Under a Watchful Eye(44)
‘Seb, I’m sorry. But I really do, genuinely, have to go. Now.’ It sounded as if she were running up some stairs, somewhere in distant London. He could hear her heels and her breathlessness. ‘And I’ll admit, I don’t have a clue what to say to you. I don’t even know what you want me to say. Sorry. We never . . . Well, we were never that . . . Close isn’t the right word, is it? But you know what I mean. It makes it hard for me to . . . understand this place where you are right now.’
Seb tried to swallow a lump of misery, the size of a plum, that had formed in his throat.
Becky switched tack and tried to make him feel better. ‘But we did try and talk about this, didn’t we? You remember? And I’m not sure what I can tell you now, that I haven’t already said.’ Was that a sliver of embarrassed condescension for his piteous need for support? Or was he only imagining a serious reduction in her respect for him?
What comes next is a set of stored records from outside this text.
-- ==== Sys2Proof/Machine/Delivery.lean ====
section
/-!
DEFINITION. What the endpoints' delivery machinery shares: injection into the fabric, acknowledgements, the beats of the
agent ports, NI reset, and a tile's return from a loss of retention (R120–R136, R177, R178, R471, R536).
-/
namespace Sys2Proof.Machine

/-! ### Injection -/

/-- The adaptive mode is open to a header at tile `t` (R187, R247). -/
def Seg.adaptOk (s : Seg) (t : Nat) (h : RHdr) : Bool :=
  h.adapt && s.flag (pgRt t) Reg.ROUTER.RT_CFG_ADAPT_EN && s.flag (pgRt t) (Reg.ROUTER.CLASS_MAP_ADAPT_OK.at h.cls)

/-- The tile and the port by which a local unit injects: a site's L0 or L1, a bank's K. -/
def unitPort (l : Nat) : Nat × Nat :=
  if l < 0x120 then (l / 2, 4 + l % 2) else (bankTile (l - 0x200), 6)

/-- Flits put behind those that wait at a unit's injection port on a plane. -/
def Seg.injectFlits (s : Seg) (l pl : Nat) (fs : List Flit) : Seg :=
  let k := kPort (unitPort l).1 pl (unitPort l).2
  { s with landing := SMap.put [] s.landing k (SMap.get [] s.landing k ++ fs) }

/-- The epoch a unit injects under (R200): an NI's own, a bank's router's. -/
def Seg.unitEpoch (s : Seg) (l : Nat) : BitVec 4 :=
  if l < 0x120 then (s.ni l).epoch else BitVec.ofNat 4 (s.rd (pgRt (unitPort l).1) Reg.ROUTER.RT_EPOCH_CUR)

/-- The time a unit reads: its tile's copy of the FTB (R371). -/
def Seg.unitTime (s : Seg) (l : Nat) : BitVec 64 := s.tftb (unitPort l).1

/-- The EID of a local unit of this segment. -/
def Seg.eid (s : Seg) (l : Nat) : BitVec 12 := mkEid s.strap l

/-- A site and the bank of its own tile whose L0 site it is (R318). -/
def directPair (a b : Nat) : Bool :=
  a < 0x120 && a % 2 == 0 && 0x200 ≤ b && b < 0x248 && bankTile (b - 0x200) == a / 2

/-- A packet that has reached unit `l` and waits to be taken. -/
def Seg.pushIn (s : Seg) (l pl : Nat) (p : Packet) : Seg :=
  s.modEp l fun e => { e with inq := SMap.put [] e.inq pl (SMap.get [] e.inq pl ++ [p]) }

/-- One packet sent by a unit, glazed, on virtual channel `vc`: into its router, or where it is addressed to the unit
itself (R218) or across port B (R318) straight to its endpoint. -/
def Seg.injectPkt (s : Seg) (l vc : Nat) (p : Packet) : Seg :=
  let p := { p with hdr := p.hdr.glaze }
  let d := eidLocal p.hdr.dest
  if eidSeg p.hdr.dest = s.strap ∧ (d = l ∨ directPair l d = true ∨ directPair d l = true) then s.pushIn d p.plane.code p
  else s.injectFlits l p.plane.code (p.flits vc)

/-! ### Acknowledgements (R133, R134, R248) -/

/-- The plane an acknowledgement of a plane's packets travels on. -/
def ackPlane (pl : Nat) : Plane := if pl = 2 then .snp else .rsp

/-- The receive state of packets sent to a twin site after failover has its own keys (R145). -/
def twinKey : Nat := 65536

/-- One acknowledgement from unit `l` to `peer` for the receive state of plane `pl`. -/
def Seg.sendAck (s : Seg) (l : Nat) (peer : BitVec 12) (pl : Nat) (seq : BitVec 16) (grant nack refused resync : Bool) :
    Seg :=
  let aux := b2n grant + 2 * b2n nack + 4 * (pl % 4) + 16 * b2n refused + 32 * b2n resync
  let h : Hdr :=
    { dest := peer, src := s.eid l, type := tCpl, cls := 2, ack := true, seq := seq, epoch := s.unitEpoch l,
      age := ageOf (s.unitTime l), aux := BitVec.ofNat 16 aux, code := cOk, viaTwin := decide (twinKey ≤ pl) }
  s.injectPkt l (if pl % 4 = 2 then 2 else 0) { plane := ackPlane (pl % 4), hdr := h, imm := 0 }

/-- Grants the endpoint holds toward its sources. -/
def Ep.grants (e : Ep) : Nat := (e.recv.filter (fun r => r.2.grant)).length

/-- An acknowledgement of packets, up to SEQ `seq`: to a source without a grant it gives one where one is free and the
packets it acknowledges may earn it (R134). A source that has failed over stays in deterministic mode (R145). -/
def Seg.ackPackets (s : Seg) (l : Nat) (peer : BitVec 12) (pl : Nat) (seq : BitVec 16) (noGrant refused : Bool) : Seg :=
  let e := s.ep l
  let r := e.recvOf peer pl
  let max := if l < 0x120 then min 16 (s.rd (pgNi l) Reg.NI.ADAPT_CFG_GRANT_MAX) else 16
  let want := !r.grant && !noGrant && decide (pl < twinKey)
  let give := want && decide (e.grants < max)
  let s := s.modEp l fun e => e.setRecv peer pl { r with grant := r.grant || give }
  let s := s.sendAck l peer pl seq give false refused false
  if want && !give && decide (l < 0x120) then s.count (pgNi l) 0x878 else s

/-- The deliveries of a source and plane acknowledged. -/
def Seg.ackNow (s : Seg) (l : Nat) (peer : BitVec 12) (pl : Nat) : Seg :=
  let r := (s.ep l).recvOf peer pl
  (s.modEp l fun e => e.setRecv peer pl { r with owed := 0, noGrant := false }).ackPackets l peer pl r.del r.noGrant false

/-- Every source and plane with deliveries not yet acknowledged gets its acknowledgement (R536). -/
def Seg.ackAll (s : Seg) (l : Nat) : Seg :=
  s.each ((s.ep l).recv.filter (fun e => 0 < e.2.owed)) fun s e =>
    s.ackNow l (BitVec.ofNat 12 (e.1 / 4)) (e.1 % 4 + e.1 / twinKey * twinKey)

/-! ### Beats toward the agent (R66, R120–R122) -/

/-- A CPL of the site's own request as one RS beat: header and immediate area (R120). -/
def cplBeat (eid src tag : BitVec 12) (code : BitVec 3) : Beat :=
  let h : Hdr := { dest := eid, src := src, type := tCpl, cls := 2, code := code, tag := tag }
  { bits := (0#768 ++ h.glaze.toBits), cpl := true }

/-- A completion made by the NI itself, put on RS (DECERR, DENIED, POISON, RETRYLOST, STFAIL). -/
def Seg.niCpl (s : Seg) (n : Nat) (src tag : BitVec 12) (code : BitVec 3) : Seg :=
  let s := s.modNi n fun x => { x with rs := x.rs ++ [cplBeat (s.eid n) src tag code] }
  if code = cDecerr then s.count (pgNi n) 0x850 else if code = cDenied then s.count (pgNi n) 0x858 else s

/-! ### Store accounting (R152, R176, R180) -/

/-- The stores a site has buffered: taken and not complete. -/
def Ni.stores (x : Ni) : List Entry := x.store.filter (fun e => isStore e.hdr.type && !e.answer && !e.dead)

/-- The loads a site has taken that are not complete. -/
def Ni.loads (x : Ni) : List Entry := x.store.filter (fun e => isLoad e.hdr.type && !e.answer && !e.dead)

/-! ### NI reset (R177, R178, R298, R536) -/

/-- A beat that stands on an output with VALID 1 while its packet is discarded: it is held as it is until it transfers
(R68), and ends no delivery. -/
def heldBeat (l : List Beat) : List Beat := (l.take 1).map fun b => { b with deliv := none, cpl := false, ld := false }

/-- The CPL of an open fence at an NI reset (R177). -/
def Seg.fenceBeat (s : Seg) (n : Nat) (f : Entry) : Beat :=
  { cplBeat (s.eid n) (s.eid n) f.hdr.tag cRetrylost with fence := true, lost := true }

/-- FENCE_ERR of NI_ORD_STAT (R166): the next fence's CPL will report a loss or a refusal, or one that does is not sent yet. -/
def Ni.fenceErr (x : Ni) : Bool := x.fenceLost || x.fenceRefused || x.rs.any (fun b => b.lost || b.refused)

/-- The reset of the NI of site `n` begins: acknowledgements first, every open fence answered where UP is 1, the discarded
stores recorded, and everything but configuration, bindings, counters and the RST_LOST fields gone. Beats that the agent
already sees stay in front of the fences' CPLs until they transfer. A fence's CPL that is dropped here leaves its report to
the next fence (R166), and so do the stores discarded beside an answered fence: their discard counts as after that CPL
(DESIGN CHOICE, log 110). -/
def Seg.niReset (s : Seg) (n : Nat) : Seg :=
  let x := s.ni n
  if x.resetting then s
  else
    let p := pgNi n
    let s := s.ackAll n
    let fences := x.store.filter (fun e => e.phase == .fence)
    let lost := x.stores
    let answer := x.up && !fences.isEmpty
    let unsent := if answer then x.rs.drop 1 else x.rs
    let wasLost := x.fenceLost || unsent.any (·.lost)
    let s := s.setNi n
      { clk := x.clk, arstN := x.arstN, wake := x.wake, up := x.up, bind := x.bind, epoch := x.epoch,
        ringVer := x.ringVer, hold := x.hold, voted := x.voted, nextId := x.nextId, resetting := true,
        demDests := x.demDests,
        rs := if answer then heldBeat x.rs ++ fences.map (s.fenceBeat n) else [],
        sn := if answer then heldBeat x.sn else [], mgOut := if answer then x.mgOut.take 1 else [],
        fenceRefused := (x.fenceRefused || unsent.any (·.refused)) && !answer,
        fenceLost := (wasLost && !answer) || !lost.isEmpty || (!fences.isEmpty && !answer) }
    let s := s.setEp n { rxLost := true, txFresh := true }
    let s := ((s.wr p Reg.NI.NI_RES_STAT_VALID 0).wr p Reg.NI.NI_RES_STAT_DEST 0).setWord p 0x20C 0
    let s := (s.setWord p 0x210 0).count p 0xA60
    match lost with
    | [] => s
    | o :: _ =>
      let s := (s.wr p Reg.NI.RST_LOST_CNT (min 0xFFFF lost.length)).countBy p 0xA58 lost.length
      let s := if s.flag p Reg.NI.RST_LOST_INFO_VALID then s
        else
          let s := (s.wr p Reg.NI.RST_LOST_INFO_VALID 1).wr p Reg.NI.RST_LOST_INFO_DEST o.hdr.dest.toNat
          s.setWord64 p 0x230 o.hdr.addr
      s.evt p 16 (BitVec.ofNat 32 o.hdr.dest.toNat)

/-! ### A tile after a loss of retention, a kiln run or a wake from OFF (R365–R367, R471, R504) -/

/-- LINK_DN rises at a neighbour of tile `t` through port `p`: `nb` discards what came from `t`, and its outputs toward
`t` are down until a credit-init has come. `t`'s own side waits for the neighbour's credit-init too. -/
def Seg.linkDownAt (s : Seg) (t : Nat) (p : Port) : Seg :=
  let k := t * 8 + p.code
  { s with
    linkDn := SMap.put false s.linkDn k true
    initDue := SMap.put false s.initDue k true }

/-- The links of tile `t` go down on both sides. -/
def Seg.tileLinksDown (s : Seg) (t : Nat) : Seg :=
  s.each [Port.n, .e, .s, .w] fun s p =>
    match neighbour t p with
    | some nb => (s.linkDownAt t p).linkDownAt nb p.facing
    | none => s

/-- Tile `t` resumes with its buffers empty, its NIs reset and its links restarting; its configuration is kept. -/
def Seg.tileRestart (s : Seg) (t : Nat) : Seg :=
  let s := (s.clearTileLinks t).tileLinksDown t
  let s := (s.niReset (2 * t)).niReset (2 * t + 1)
  { s with synced := SMap.put false s.synced t false }

/-! ### The abort of a kiln run (R508) and SOAK (R442) -/

/-- A tested bundle ends its run by retraining with the far side (R440): a saggared one stays in that state until RESTORE
(R441, log 35), one that was not goes on from training. -/
def Seg.kilnBundle (s : Seg) (br b : Nat) : Seg :=
  let st := fun f : Field => s.rd (pgBr br) (f.at8 b)
  let s := s.modBun br b fun x => ({ pairs := x.pairs, stay := x.stay } : Bundle).newTraining s.ftb
  if st Reg.BR.BUNDLE_TX_STATE = 5 || !s.pins.bypOpen then s
  else (s.wr (pgBr br) (Reg.BR.BUNDLE_TX_STATE.at8 b) 1).wr (pgBr br) (Reg.BR.BUNDLE_RX_STATE.at8 b) 1

/-- The tested unit of a run resumes (R440, R504): a tile restarts, an NI is reset, a bank ends zeroed, a bundle retrains. -/
def Seg.kilnEnd (s : Seg) (scope : Bool) (u b : Nat) : Seg :=
  if scope then
    let s := s.each (List.range 144) Seg.tileRestart
    s.each (List.range 72) Seg.zeroed
  else if 0x40 ≤ u ∧ u < 0xD0 then s.tileRestart (u - 0x40)
  else if 0x100 ≤ u ∧ u < 0x148 then s.zeroed (u - 0x100)
  else if 0x200 ≤ u ∧ u < 0x320 then s.niReset (u - 0x200)
  else if u = 0x10 ∨ u = 0x11 then s.kilnBundle (u - 0x10) b
  else s

/-- The run in progress, if any, stops as under ABORT (R508). -/
def Seg.kilnAbort (s : Seg) : Seg :=
  match s.kiln.run with
  | none => s
  | some (_, scope, u, b, _) =>
    let s := { s with kiln := { s.kiln with run := none } }
    let s := (s.wr pgKiln Reg.KILN.KILN_STAT_BUSY 0).wr pgKiln Reg.KILN.KILN_STAT_VERDICT 4
    let s := (s.wr pgKiln Reg.PAGE.PROGRESS_BUSY 0).count pgKiln 0x818
    (s.evt pgKiln 10 (BitVec.ofNat 32 (u + b * 1024))).kilnEnd scope u b

/-- The segment enters SOAK (R442): `off` and `src` go to SOAK_INFO. In SOAK already, nothing changes. -/
def Seg.enterSoak (s : Seg) (off src : Nat) (inj : Bool := false) : Seg :=
  if s.soak then s
  else
    let s := (s.wr pgSeg Reg.SEG.SEG_STAT_SOAK 1).wr pgColl Reg.COLL.COLL_STAT_SOAK 1
    let s := ((s.wr pgColl Reg.COLL.SOAK_INFO_VALID 1).wr pgColl Reg.COLL.SOAK_INFO_OFFSET off).wr pgColl
      Reg.COLL.SOAK_INFO_SRC src
    let synd := s.word pgColl Reg.COLL.SOAK_INFO_VALID.off
    let s := s.setBit pgColl 0x010 13 true
    let good := (s.targets 0xF).filter (fun j => !s.mismatched pgColl (0x130 + 4 * j))
    let s := s.sherdWrite 0 0x85 synd (if good = [] then 1 else 2) false inj
    let s := s.evtAll (good.foldl (fun a j => a + 2 ^ j) 0) 0 0x85 synd 2 false inj (some s.lastSherd)
    let s := (s.abortEntry none).kilnAbort
    s.modCtl fun c => { c with wantMap := false }

end Sys2Proof.Machine
end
Seb levelled his tone. ‘I just wanted to talk to someone. To tell you what it’s been like. That was all. A friend. Someone who might understand.’ And as soon as he’d spoken he recognized and disliked the passive aggression in his voice.
‘Seb, don’t be like that. Please. We don’t know what happened, but whatever we thought happened, or saw . . . it frightened me. It really did. I know that much. It still does. I don’t even want to think about it. I don’t know what you are . . . going through right now—’
‘Going through? You think I am making it up?’
‘I didn’t say that.’
‘I’ve done nothing. It all just started to happen when he appeared. I told you.’
‘He? This guy you told me about, the university friend who never did the dishes? Well, yes. You started seeing him, and things . . .’ She could barely bring herself to say it because she thought he was mentally ill.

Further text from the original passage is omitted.